I was late. I'd missed the daily staff meeting at nine, the MGAP meeting I'd called at ten, and the autopsy I'd planned to attend, which was scheduled for eleven.
Starved, I chomped down on a pistachio muffin while I shrugged out of my coat and slipped off my Bean boots. I tossed Kim Ito's file on the desk. She was the reason I was late. Meeting with her had been worth it--had it ever--but I'd play catch-up for the rest of the day.

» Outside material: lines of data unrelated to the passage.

/-- Force Switch without a NEXT is refused NO_NEXT_KEY (15), and at an ARMED ingress record enters OVERLAP and keeps the NEXT
slot's window (R66, R74). -/
theorem test_force_switch :
    let c := written 0x00010A01 [5]
    let armed := { receiver with stage := .armed, slot1 := keyed .next 3, config := { receiver.config with overlap := 4 } }
    answer .forceSwitch (asked (withRecord 5 sender) c) = some 15 ∧
    after .forceSwitch (asked (withRecord 5 armed) c) (fun t =>
      ((t.record 5).stage, (t.record 5).slot0.role, (t.record 5).slot1.role, (t.record 5).slot1.highest))
      = some (.overlap, .old, .current, 0) := by decide

/-- The clauses of LoadNextKeyEgress: AWAIT_KEY with a lead of 1; with a lead of 0 in mode EVIDENCE without and with the flag;
and AWAIT_EVIDENCE without and with the flag, where the switch leaves slot 1 CURRENT. -/
theorem test_witness_LoadNextKeyEgress :
    let c := written 0x0001080B (5 :: List.replicate 10 0)
    let s := fun (st : Stage) (lead : Nat) (flagged : Bool) => asked (withRecord 5 { sender with
      stage := st, triggerLatch := true, evidence := flagged
      config := { sender.config with lead := lead, switchMode := .evidence } }) c
    ((s .awaitKey 1 false).offers c .loadNextKey ∧ ((s .awaitKey 1 false).record 5).config.kind = .egress) ∧
    after .loadNextKey (s .awaitKey 1 false) (fun t => (t.record 5).stage) = some .lead ∧
    after .loadNextKey (s .awaitKey 0 false) (fun t => (t.record 5).stage) = some .awaitEvidence ∧
    (((s .awaitKey 0 true).record 5).state = .live ∧ ((s .awaitKey 0 true).record 5).stage = .awaitKey ∧
      ((s .awaitKey 0 true).record 5).evidence = true) ∧
    after .loadNextKey (s .awaitEvidence 0 false) (fun t => ((t.record 5).stage, (t.record 5).slot1.role))
      = some (.awaitEvidence, .next) ∧
    (((s .awaitEvidence 0 true).record 5).stage = .awaitEvidence ∧ ((s .awaitEvidence 0 true).record 5).evidence = true) := by decide

theorem test_witness_LoadNextKeyIngress :
    let c := written 0x0001080B (8191 :: List.replicate 10 0)
    let s := asked (withRecord 8191 receiver) c
    s.offers c .loadNextKey ∧ bits (c.word 0) 15 0 < 8192 ∧ (s.record 8191).config.kind = .ingress := by decide
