theorem Slot.moves_same {a b : Slot} (key : b.key = a.key) (salt : b.salt = a.salt) (number : b.nextSequence = a.nextSequence) :
    a.moves b := .inl ⟨key, salt, .inl number⟩

theorem Slot.Carries.moves {a b : Slot} {kind : Kind} (h : a.Carries b) (ok : a.Ok kind) : a.moves b := by
  cases h with
  | same e => exact e ▸ Slot.moves_same rfl rfl rfl
  | changed key salt _ _ _ number =>
    rcases number with same | ⟨next, first⟩
    · exact Slot.moves_same key salt same
    · exact Slot.moves_same key salt (first.trans (ok.next_number next).symm)
  | erased _ e => exact .inr (.inl e)

/-- A slot that holds no usable key is given one, whatever follows within the command. -/
theorem Slot.moves_written {a b : Slot} {role : Role} {n : BitVec 2} {key : BitVec 256} {salt : BitVec 48}
    (unusable : a.role = .absent ∨ a.role = .damaged ∨ a.role = .old) (h : (Slot.written role n key salt).Carries b) : a.moves b := by
  have number : (Slot.written role n key salt).nextSequence = 1 := rfl
  have idle : (Slot.written role n key salt).inFlight = 0 := rfl
  cases h with
  | same e => exact .inr (.inr ⟨unusable, e ▸ rfl, e ▸ rfl, e ▸ rfl⟩)
  | changed sameKey sameSalt code inFlight _ first =>
    refine .inr (.inr ⟨unusable, ?_, inFlight.trans idle, ?_⟩)
    · rcases first with same | ⟨-, one⟩
      · exact same.trans number
      · exact one
    · rw [sameKey, sameSalt, code]
      rfl
  | erased _ e => exact .inr (.inl e)

/-! ### What a record counts -/

/-- Two records count the same frames, and are of the same kind unless neither counts any. -/
structure Record.SameCounts (r r' : Record) : Prop where
  queued : r'.queuedFrames = r.queuedFrames
  inFlight : ∀ k, (r'.slot k).inFlight = (r.slot k).inFlight
  kind : r'.config.kind = r.config.kind ∨ (r.queuedFrames = 0 ∧ ∀ k, (r.slot k).inFlight = 0)

/-- What a command or a tick leaves of a record's slots and counts. -/
structure Record.QuietSlots (r r' : Record) : Prop where
  counts : r.SameCounts r'
  slots : ∀ k, (r.slot k).moves (r'.slot k)

section Records

variable {r r' : Record}

theorem Record.SameCounts.refl (r : Record) : r.SameCounts r := ⟨rfl, fun _ => rfl, .inl rfl⟩

theorem Record.QuietSlots.refl (r : Record) : r.QuietSlots r := ⟨.refl r, fun _ => Slot.moves_same rfl rfl rfl⟩

/-- A record that is FREE where it was, as the table holds it. -/
theorem Record.QuietSlots.stored (h : r.Ok) (state : r'.state = .free ↔ r.state = .free) (present : r.state ≠ .free → r.QuietSlots r') :
    r.QuietSlots r'.stored := by
  unfold Record.stored
  split
  next free => exact h.free (state.mp free) ▸ .refl _
  next kept => exact present fun free => kept (state.mpr free)

/-- What the rollover operations leave. -/
theorem Record.QuietSlots.of_follows (h : r.Ok) (follows : r.Follows Slot.Carries r') : r.QuietSlots r' :=
  ⟨⟨follows.queuedFrames, fun k => (follows.slots k).inFlight_eq, .inl (by rw [follows.config])⟩,
    fun k => (follows.slots k).moves (h.slot k)⟩

theorem Record.Follows.free_iff {R : Slot → Slot → Prop} (follows : r.Follows R r') : r'.state = .free ↔ r.state = .free := by
  rcases follows.state with same | ⟨before, after⟩
  · rw [same]
  · exact iff_of_false (Record.inUse_ne_free after) (Record.inUse_ne_free before)

theorem Record.QuietSlots.stored_of_follows (h : r.Ok) (follows : r.Follows Slot.Carries r') : r.QuietSlots r'.stored :=
  .stored h follows.free_iff fun _ => .of_follows h follows

/-- Before a follow-up that only carries slots on, a change that keeps what each slot has given. -/
theorem Record.QuietSlots.then_follows {q : Record} (counts : r.SameCounts q) (kind : q.config.kind = r.config.kind)
    (slots : ∀ k b, (q.slot k).Carries b → (r.slot k).moves b) (follows : q.Follows Slot.Carries r') : r.QuietSlots r' where
  counts := {
    queued := follows.queuedFrames.trans counts.queued
    inFlight := fun k => (follows.slots k).inFlight_eq.trans (counts.inFlight k)
    kind := .inl (by rw [follows.config, kind]) }
  slots k := slots k _ (follows.slots k)

theorem Record.quietSlots_installed (h : r.Ok) (free : r.state = .free) (c : Command) : r.QuietSlots c.installed := by
  rw [h.free free]
  refine ⟨⟨rfl, fun k => ?_, .inr ⟨rfl, fun k => ?_⟩⟩, fun k => ?_⟩
  · cases k <;> rfl
  · cases k <;> rfl
  · cases k
    · exact Slot.moves_written (.inl rfl) (slotRule_carries.refl _)
    · exact Slot.moves_same rfl rfl rfl

theorem Record.follows_modifyFires (r : Record) (c : Command) (n : Nat) : r.Follows Slot.Carries (r.modifyFires c n) := by
  have rule := slotRule_carries
  unfold Record.modifyFires
  split
  · have aged : r.Follows Slot.Carries (if c.selects 25 then r.lifetimeCheck n else r) := by
      split
      · exact Record.follows_lifetimeCheck rule n r
      · exact Record.follows_refl rule r
    dsimp only
    generalize (if c.selects 25 then r.lifetimeCheck n else r) = a at aged
    split
    · exact aged.trans rule (Record.follows_trigger rule n _)
    · exact aged
  · exact Record.follows_refl rule r

theorem Record.quietSlots_modified (h : r.Ok) (c : Command) (n : Nat) : r.QuietSlots ((r.reconfigure c).modifyFires c n) := by
  have kind : (r.reconfigure c).config.kind = r.config.kind := Command.modifyConfig_kind _
  refine .then_follows (q := r.reconfigure c) ⟨rfl, fun k => ?_, .inl kind⟩ kind (fun k b carries => ?_) (Record.follows_modifyFires _ c n)
  · rcases r.reconfigure_slot c k with same | ⟨window, trimmed⟩
    · rw [same]
    · rw [trimmed]
      rfl
  · rcases r.reconfigure_slot c k with same | ⟨window, trimmed⟩
    · rw [same] at carries
      exact carries.moves (h.slot k)
    · rw [trimmed] at carries
      exact carries.moves ((h.slot k).trim window)

theorem Record.retire_slot (r : Record) (k : SlotNo) : r.retire.slot k = (r.slot k).retire := by cases k <;> rfl

theorem Slot.carries_retire (sl : Slot) : sl.Carries sl.retire := by
  rcases sl.retire_eq with ⟨same, -⟩ | closed
  · rw [same]
    exact slotRule_carries.refl sl
  · rw [closed]
    exact slotRule_carries.close sl

/-- The return to FREE of a record that counts nothing (R16). -/
theorem Record.QuietSlots.freeWhenDrained (h : r.QuietSlots r') : r.QuietSlots r'.freeWhenDrained := by
  unfold Record.freeWhenDrained
  split
  next drained =>
    obtain ⟨-, queued, idle0, idle1⟩ := drained
    have idle : ∀ k, (r'.slot k).inFlight = 0 := fun k => by cases k; exacts [idle0, idle1]
    have idle_before : ∀ k, (r.slot k).inFlight = 0 := fun k => (h.counts.inFlight k).symm.trans (idle k)
    refine ⟨⟨?_, fun k => ?_, .inr ⟨h.counts.queued.symm.trans queued, idle_before⟩⟩, fun k => .inr (.inl ?_)⟩
    · exact queued.symm.trans h.counts.queued
    · rw [idle_before k]
      cases k <;> rfl
    · cases k <;> rfl
  next => exact h

theorem Record.quietSlots_retired (h : r.Ok) : r.QuietSlots r.retire.freeWhenDrained := by
  refine Record.QuietSlots.freeWhenDrained ⟨⟨rfl, fun k => ?_, .inl rfl⟩, fun k => ?_⟩
  · rw [r.retire_slot]
    exact (r.slot k).carries_retire.inFlight_eq
  · rw [r.retire_slot]
    exact (r.slot k).carries_retire.moves (h.slot k)
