-- ==== Sys2Proof/Decode.lean ====
section
/-! DEFINITION. The operation map (30_encoding R134): a TRB is selected by its type bits and the
ring it stands on, a register operation by its block, offset and direction. After the decoder, the
encoder, written from the same layouts (R105 to R109, R126 to R129, 20_memory R72). -/

namespace Sys2Proof

open Config

/-! ### The TRB record -/

/-- The cycle bit, `control[0]` (30_encoding R101, R102). -/
def Trb.cycle (t : Trb) : Bool := t.control.getLsbD 0

/-- The TRB type, `control[15:10]` (30_encoding R101, R102). -/
def Trb.typ (t : Trb) : BitVec 6 := t.control.extractLsb' 10 6

/-- The slot id of a command or an event, `control[31:24]` (30_encoding R106). -/
def Trb.slot (t : Trb) : SlotId := t.control.extractLsb' 24 8

/-- The endpoint id, `control[20:16]` (30_encoding R109, 44_commands R323). -/
def Trb.endpoint (t : Trb) : BitVec 5 := t.control.extractLsb' 16 5

/-- The completion code of an event, `status[31:24]` (30_encoding R125). -/
def Trb.code (t : Trb) : BitVec 8 := t.status.extractLsb' 24 8

/-- One bit as a one-bit vector. -/
def bit1 (b : Bool) : BitVec 1 := BitVec.ofBool b

/-- The 16 bytes of a TRB, lowest address first, little-endian (30_encoding R100, 20_memory R74). -/
def Trb.bytes (t : Trb) : List Byte :=
  (List.range 8).map (fun k => t.parameter.extractLsb' (8 * k) 8) ++
  (List.range 4).map (fun k => t.status.extractLsb' (8 * k) 8) ++
  (List.range 4).map (fun k => t.control.extractLsb' (8 * k) 8)

/-- Why the decoder rejects. -/
inductive DecodeError where
  /-- fewer than 16 bytes (30_encoding R136) -/
  | tooShort
  /-- a register access that is not an aligned dword (20_memory R77) -/
  | misaligned
  /-- a type that has no place on an endpoint-0 ring (30_encoding R135 (c)) -/
  | notOnTransferRing (typ : BitVec 6)
  deriving DecidableEq, Repr

/-- A TRB from the first 16 bytes, with the bytes that follow. -/
def Trb.ofBytes : List Byte → Except DecodeError (Trb × List Byte)
  | p0 :: p1 :: p2 :: p3 :: p4 :: p5 :: p6 :: p7 :: s0 :: s1 :: s2 :: s3 ::
    c0 :: c1 :: c2 :: c3 :: rest =>
    .ok (⟨p7 ++ p6 ++ p5 ++ p4 ++ p3 ++ p2 ++ p1 ++ p0, s3 ++ s2 ++ s1 ++ s0,
          c3 ++ c2 ++ c1 ++ c0⟩, rest)
  | _ => .error .tooShort

/-! ### Fields of the transfer and event TRBs -/

/-- The fields of a Setup-stage TRB (30_encoding R126). -/
def SetupTrb.ofTrb (t : Trb) : SetupTrb :=
  ⟨t.parameter, t.status.extractLsb' 0 17, t.control.getLsbD 6, t.control.extractLsb' 16 2,
   t.cycle⟩

/-- A Setup-stage TRB (30_encoding R126). -/
def SetupTrb.toTrb (c : TypeCodes) (t : SetupTrb) : Trb :=
  ⟨t.packet, 0#15 ++ t.length,
   0#14 ++ t.trt ++ c.setup ++ 0#3 ++ bit1 t.idt ++ 0#5 ++ bit1 t.cycle⟩

/-- The fields of a Data-stage TRB (30_encoding R127). -/
def DataTrb.ofTrb (t : Trb) : DataTrb :=
  ⟨t.parameter, t.status.extractLsb' 0 17, t.control.getLsbD 16, t.cycle⟩

/-- A Data-stage TRB (30_encoding R127). -/
def DataTrb.toTrb (c : TypeCodes) (t : DataTrb) : Trb :=
  ⟨t.buffer, 0#15 ++ t.length, 0#15 ++ bit1 t.dir ++ c.data ++ 0#9 ++ bit1 t.cycle⟩

/-- The fields of a Status-stage TRB (30_encoding R129). -/
def StatusTrb.ofTrb (t : Trb) : StatusTrb :=
  ⟨t.control.getLsbD 16, t.control.getLsbD 5, t.cycle⟩

/-- A Status-stage TRB (30_encoding R129). -/
def StatusTrb.toTrb (c : TypeCodes) (t : StatusTrb) : Trb :=
  ⟨0, 0, 0#15 ++ bit1 t.dir ++ c.status ++ 0#4 ++ bit1 t.ioc ++ 0#4 ++ bit1 t.cycle⟩

/-- The fields of a Transfer Event (30_encoding R109, 41_ring_protocol R218). -/
def TransferEvent.ofTrb (t : Trb) : TransferEvent :=
  ⟨t.parameter, t.code, t.status.extractLsb' 0 24, t.slot, t.endpoint, t.cycle⟩

/-- A Transfer Event (30_encoding R109). -/
def TransferEvent.toTrb (c : TypeCodes) (e : TransferEvent) : Trb :=
  ⟨e.trbPtr, e.code ++ e.residual,
   e.slot ++ 0#3 ++ e.ep ++ c.transferEvent ++ 0#9 ++ bit1 e.cycle⟩

/-- The fields of a Command Completion Event; the pointer is `parameter` with its low four bits
cleared (30_encoding R107, 41_ring_protocol R218). -/
def CompletionEvent.ofTrb (t : Trb) : CompletionEvent :=
  ⟨t.parameter &&& ~~~0xF#64, t.code, t.slot, t.cycle⟩

/-- A Command Completion Event (30_encoding R107). -/
def CompletionEvent.toTrb (c : TypeCodes) (e : CompletionEvent) : Trb :=
  ⟨e.trbPtr &&& ~~~0xF#64, e.code ++ 0#24,
   e.slot ++ 0#8 ++ c.cmdCompletion ++ 0#9 ++ bit1 e.cycle⟩

/-- The fields of a Port Status Change Event (30_encoding R108). -/
def PortEvent.ofTrb (t : Trb) : PortEvent :=
  ⟨t.parameter.extractLsb' 24 8, t.code, t.cycle⟩

/-- A Port Status Change Event (30_encoding R108). -/
def PortEvent.toTrb (c : TypeCodes) (e : PortEvent) : Trb :=
  ⟨0#32 ++ e.portNum ++ 0#24, e.code ++ 0#24,
   0#16 ++ c.portStatusChange ++ 0#9 ++ bit1 e.cycle⟩

/-! ### Decoding a TRB by the ring it stands on -/

/-- The command ring (30_encoding R134, R135 (b)): the nine command codes, Link, and every other
code as one operation. -/
def decodeCmd (c : TypeCodes) (t : Trb) : Instr :=
  if t.typ = c.noopCmd then .cmdNoop t.cycle
  else if t.typ = c.enableSlot then .cmdEnableSlot t.cycle
  else if t.typ = c.addressDevice then .cmdAddressDevice t.slot t.parameter t.cycle
  else if t.typ = c.disableSlot then .cmdDisableSlot t.slot t.cycle
  else if t.typ = c.configureEndpoint then .cmdConfigureEndpoint t.slot t.parameter t.cycle
  else if t.typ = c.evaluateContext then .cmdEvaluateContext t.slot t.parameter t.cycle
  else if t.typ = c.resetEndpoint then .cmdResetEndpoint t.slot t.endpoint t.cycle
  else if t.typ = c.setTrDequeue then .cmdSetTrDequeue t.slot t.endpoint t.parameter t.cycle
  else if t.typ = c.resetDevice then .cmdResetDevice t.slot t.cycle
  else if t.typ = c.link then .cmdLink t
  else .cmdOther t

/-- Slot `i`'s endpoint-0 ring (30_encoding R134, R135 (c)). -/
def decodeXfer (c : TypeCodes) (i : SlotId) (t : Trb) : Except DecodeError Instr :=
  if t.typ = c.setup then .ok (.xferSetup i (.ofTrb t))
  else if t.typ = c.data then .ok (.xferData i (.ofTrb t))
  else if t.typ = c.status then .ok (.xferStatus i (.ofTrb t))
  else if t.typ = c.normal then .ok (.xferNormal i t)
  else if t.typ = c.link then .ok (.xferLink i t)
  else if t.typ = c.eventData then .ok (.xferEventData i t)
  else if t.typ = c.noopXfer then .ok (.xferNoop i t)
  else .error (.notOnTransferRing t.typ)
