/-! ### Ports and enumeration, host side -/

/-- Probing reads every port once, in order, and reports what stands in its register. A port reset
sets PR, which drops the port's enable; it succeeds when the controller clears PR, and fails, for
that port only, after 1000 reads (43_ports R272, R275 to R277, R283, R284). That both run as they are
written on a controller that is not Running is log 31's (DEDUCED). -/
def Obligations.PortProcedures : Prop :=
  ∀ (s : State) (p : PortIx) (rest : List (List CtlMove)), s.host.basesFixed = true →
    s.cfg.bitpos.Distinct →
    (s.Quiet → s.host.maxPorts.toNat ≤ s.cfg.maxPorts.toNat →
      ∃ x l, l.length = s.host.maxPorts.toNat ∧
        (∀ i : PortIx, i.toNat < s.host.maxPorts.toNat → l[i.toNat]? =
          some ⟨(s.ports.get i).ccs, (s.ports.get i).ped, decodedSpeed (s.ports.get i).speed⟩) ∧
        exec .probePorts s = .next (((if s.host.maxPorts = 0 then s
          else s.onBus .op (portOffset (s.host.maxPorts - 1))).withFree x).withResult
          (.ports l))) ∧
    (p.toNat < s.cfg.maxPorts.toNat → s.op.hcrst = false → s.op.cnr = false →
      let q := s.ports.get p
      let t := s.onBus .op (portOffset p)
      (s.Quiet → ∃ x, exec (.resetPort p) s = .next ((((t.withFree x).withPort p
        (if q.pr = true then q else { q with pr := true, resetting := true, ped := false })).counted
        1000).withResult (.failure (.timeout .portReset)))) ∧
      (q.pr = false → s.sched.turns = [[], [], [.portResetComplete p]] ++ rest →
        ∃ x, exec (.resetPort p) s = .next (((((t.withFree x).withPort p { q with
          pr := false
          resetting := false
          ped := q.attached
          speed := if q.attached = true then q.devSpeed else q.speed
          pscPending := q.pscPending || (!s.op.hch && decide (s.er.size ≠ 0)) }).counted
          1).withTurns rest).withResult .success)))

/-- What the host makes of a completion: the flag is cleared, a code other than success is the
failure, a slot id outside the device table is rejected, and a success marks the device record,
copies the device's address from its context, or answers the bytes moved. A record marked so is in
use of a slot that is not Disabled. Where the event has not been consumed yet it waits, and a load
of a buffer the controller fills is refused (44_commands R306, R308, R316, R329, 45_control_transfer
R346, R347; waiting is log 27's, the port binding log 24's, a residual above the request log 23's, a
slot id outside the device table after Address Device log 25's). -/
def Obligations.Completions : Prop :=
  ∀ (s : State) (n : SlotId) (len : Dword) (bind : Option PortBinding),
    (s.host.lastCompletion.valid = false →
      exec (.onEnableSlotCompletion bind) s = .next (s.withResult .waiting) ∧
      exec (.onAddressDeviceCompletion n) s = .next (s.withResult .waiting)) ∧
    (s.host.lastTransfer.valid = false →
      exec (.onTransferCompletion n len) s = .next (s.withResult .waiting)) ∧
    (s.host.lastCompletion.valid = true →
      let k := s.host.lastCompletion.slotId
      let code := s.host.lastCompletion.code
      let h := { s.host with lastCompletion := { s.host.lastCompletion with valid := false } }
      (code ≠ s.cfg.cc.success →
        exec (.onEnableSlotCompletion bind) s =
          .next ((s.withHost h).withResult (.failure (.commandFailed code))) ∧
        exec (.onAddressDeviceCompletion n) s =
          .next ((s.withHost h).withResult (.failure (.commandFailed code)))) ∧
      (code = s.cfg.cc.success →
        (k = 0 ∨ s.cfg.devTableSize ≤ k.toNat →
          exec (.onEnableSlotCompletion bind) s =
            .next ((s.withHost h).withResult (.failure (.slotIdRejected k)))) ∧
        (k ≠ 0 → k.toNat < s.cfg.devTableSize →
          let d := { s.host.dev.get k with slotId := k, inUse := true }
          exec (.onEnableSlotCompletion bind) s = .next ((s.withHost { h with
            dev := s.host.dev.put k (match bind with
              | none => d
              | some b => { d with port := b.port + 1, speed := b.speed }) }).withResult
            (.slot k))) ∧
        (s.cfg.devTableSize ≤ n.toNat → exec (.onAddressDeviceCompletion n) s =
          .next ((s.withHost h).withResult (.failure (.slotIdRejected n)))) ∧
        ((s.slots.get k).state ≠ .disabled →
          (∀ j, (s.host.dev.get j).inUse = true → (s.slots.get j).state ≠ .disabled) →
          ∀ t, exec (.onEnableSlotCompletion bind) s = .next t →
            ∀ j, (t.host.dev.get j).inUse = true → (t.slots.get j).state ≠ .disabled) ∧
        (s.Quiet → n.toNat < s.cfg.devTableSize →
          let d := s.host.dev.get n
          let f := s.cfg.ctx.usbAddress
          let v := s.mem.read32 (d.devCtx + BitVec.ofNat 64 (4 * f.dword))
          let a := d.devCtx + BitVec.ofNat 64 (4 * f.dword)
          (s.loadRefusal a 4 = none →
            exec (.onAddressDeviceCompletion n) s = .next ((s.withHost { h with
              dev := s.host.dev.put n { d with address := (f.read v).setWidth 7 } }).withResult
              .success)) ∧
          ((∃ x ∈ s.ledger.handed, ∃ r ∈ x.held, r.isIn = true ∧ r.Overlaps a 4) →
            exec (.onAddressDeviceCompletion n) s = .refused .handedOver)))) ∧
    (s.host.lastTransfer.valid = true →
      let code := s.host.lastTransfer.code
      let residual := s.host.lastTransfer.residual
      let t := s.withHost
        { s.host with lastTransfer := { s.host.lastTransfer with valid := false } }
      (code = s.cfg.cc.success →
        exec (.onTransferCompletion n len) s = .next (t.withResult (.bytes len))) ∧
      (code ≠ s.cfg.cc.success → code = s.cfg.cc.shortPacket →
        (residual.toNat ≤ len.toNat → exec (.onTransferCompletion n len) s =
          .next (t.withResult (.bytes (len - residual.setWidth 32)))) ∧
        (len.toNat < residual.toNat → ∃ m x, exec (.onTransferCompletion n len) s =
          .next ((t.withFree x).withResult (.bytes m)))) ∧
      (code ≠ s.cfg.cc.success → code ≠ s.cfg.cc.shortPacket →
        exec (.onTransferCompletion n len) s =
          .next (t.withResult (.failure (.transferFailed code)))))

/-- Filling the input context: the packet size of the device's speed (any value where the speed has
no decoding: log 7), every field in its place, no byte outside the three contexts. The positions are
the layout of 93 G9 (44_commands R311, R314; log 7), the stores field by field (log 46). A slot id
with no place in the device table is rejected, and a structure the controller may be reading, be it
a block of the host's or one the registers name, is not written (70_reset R422, R424; logs 25, 33).
One the controller writes is not either (20_memory R96, 60_exceptions R390). -/
def Obligations.InputContext : Prop :=
  ∀ (s : State) (ic : Addr) (n : SlotId),
    (s.cfg.devTableSize ≤ n.toNat → exec (.fillInputContext ic n) s =
      .next (s.withResult (.failure (.slotIdRejected n)))) ∧
    (n.toNat < s.cfg.devTableSize →
      ((∃ b ∈ s.hostBlocks, b.kind ≠ .inCtx ∧ b.Overlaps ic (3 * s.cfg.ctxSize)) →
        exec (.fillInputContext ic n) s = .refused .handedOver) ∧
      (let why := fun u : Nat × (Dword → Dword) => s.hostRefusal (ic + BitVec.ofNat 64 u.1) 4
        let l := inputUpdates s.cfg.ctx s.cfg.ctxSize (s.host.dev.get n) (s.host.ep0.get n) 0
        s.Quiet → s.isInUse .inCtx ic (3 * s.cfg.ctxSize) = false →
        (∀ u ∈ l, s.loadRefusal (ic + BitVec.ofNat 64 u.1) 4 = none ∧
          (why u = none ∨ why u = some .hostWritesControllerMemory)) →
        (∃ u ∈ l, why u = some .hostWritesControllerMemory) →
        exec (.fillInputContext ic n) s = .refused .hostWritesControllerMemory) ∧
      (s.Quiet → s.mayFill ic n → ∃ (packet : Dword) (x : FreeSrc),
        (∀ v, packetSize s.cfg.mps (s.host.dev.get n).speed = some v → packet = v) ∧
        exec (.fillInputContext ic n) s = .next (((s.filled ic n packet).withFree x).withResult
          .success) ∧
        (s.cfg.ctx.Fits s.cfg.ctxSize → ∀ a, (∀ k < 3 * s.cfg.ctxSize, a ≠ byteAddr ic k) →
          (s.filled ic n packet).mem.read a = s.mem.read a) ∧
        (32 ≤ s.cfg.ctxSize → 3 * s.cfg.ctxSize ≤ 2 ^ 64 → s.cfg.ctx = ctxLayout →
          (s.host.ep0.get n).base.getLsbD 0 = false →
          let c := s.cfg.ctxSize
          let l := s.cfg.ctx
          let bs := (s.filled ic n packet).mem.readBytes ic (3 * c)
          let slot := (bs.drop c).take c
          let ep := bs.drop (2 * c)
          ctxGet bs l.drop = 0 ∧ ctxGet bs l.addSlot = 1 ∧ ctxGet bs l.addEp0 = 1 ∧
          ctxGet slot l.route = 0 ∧ ctxGet slot l.speed = (s.host.dev.get n).speed.setWidth 32 ∧
          ctxGet slot l.endpointCount = 1 ∧
          ctxGet slot l.rootPort = (s.host.dev.get n).port.setWidth 32 ∧
          ctxRingPointer l ep = (s.host.ep0.get n).base ∧
          (ctxDequeue l ep).getLsbD l.dcsBit = (s.host.ep0.get n).cycle ∧
          ctxGet ep l.epType = l.control ∧ ctxGet ep l.maxPacket = packet &&& 0xFFFF)))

I freshened Penny's water. She's my pal, my bud, my confidant, and a three-legged German shepherd who's a former Canine Corps police dog. I gave Pen a pat and a treat, waved at the MGAP counselors in our central office, and flew into my noon group session.
"Hey," I said.
Arlo pulled his harmonica from his pressed overalls and blew a melancholy tune. Like always, Christy waved "hello" with one of her red braids. Mary and Donna, our two associate counselors, looked relieved, probably because Roland Blessing was being a pain in the ass, per usual. Blessing glowered before he gave me his back.
"How goes it, all?" I said to the group.
"Why do you always start with that?" Blessing said.
"I'm open to suggestions, Roland."
Blessing sat soldier-straight, face tight with anger, running a hand across his thin pomaded hair. "Ya know, I'm the only bloke that's forced to be here. It sucks."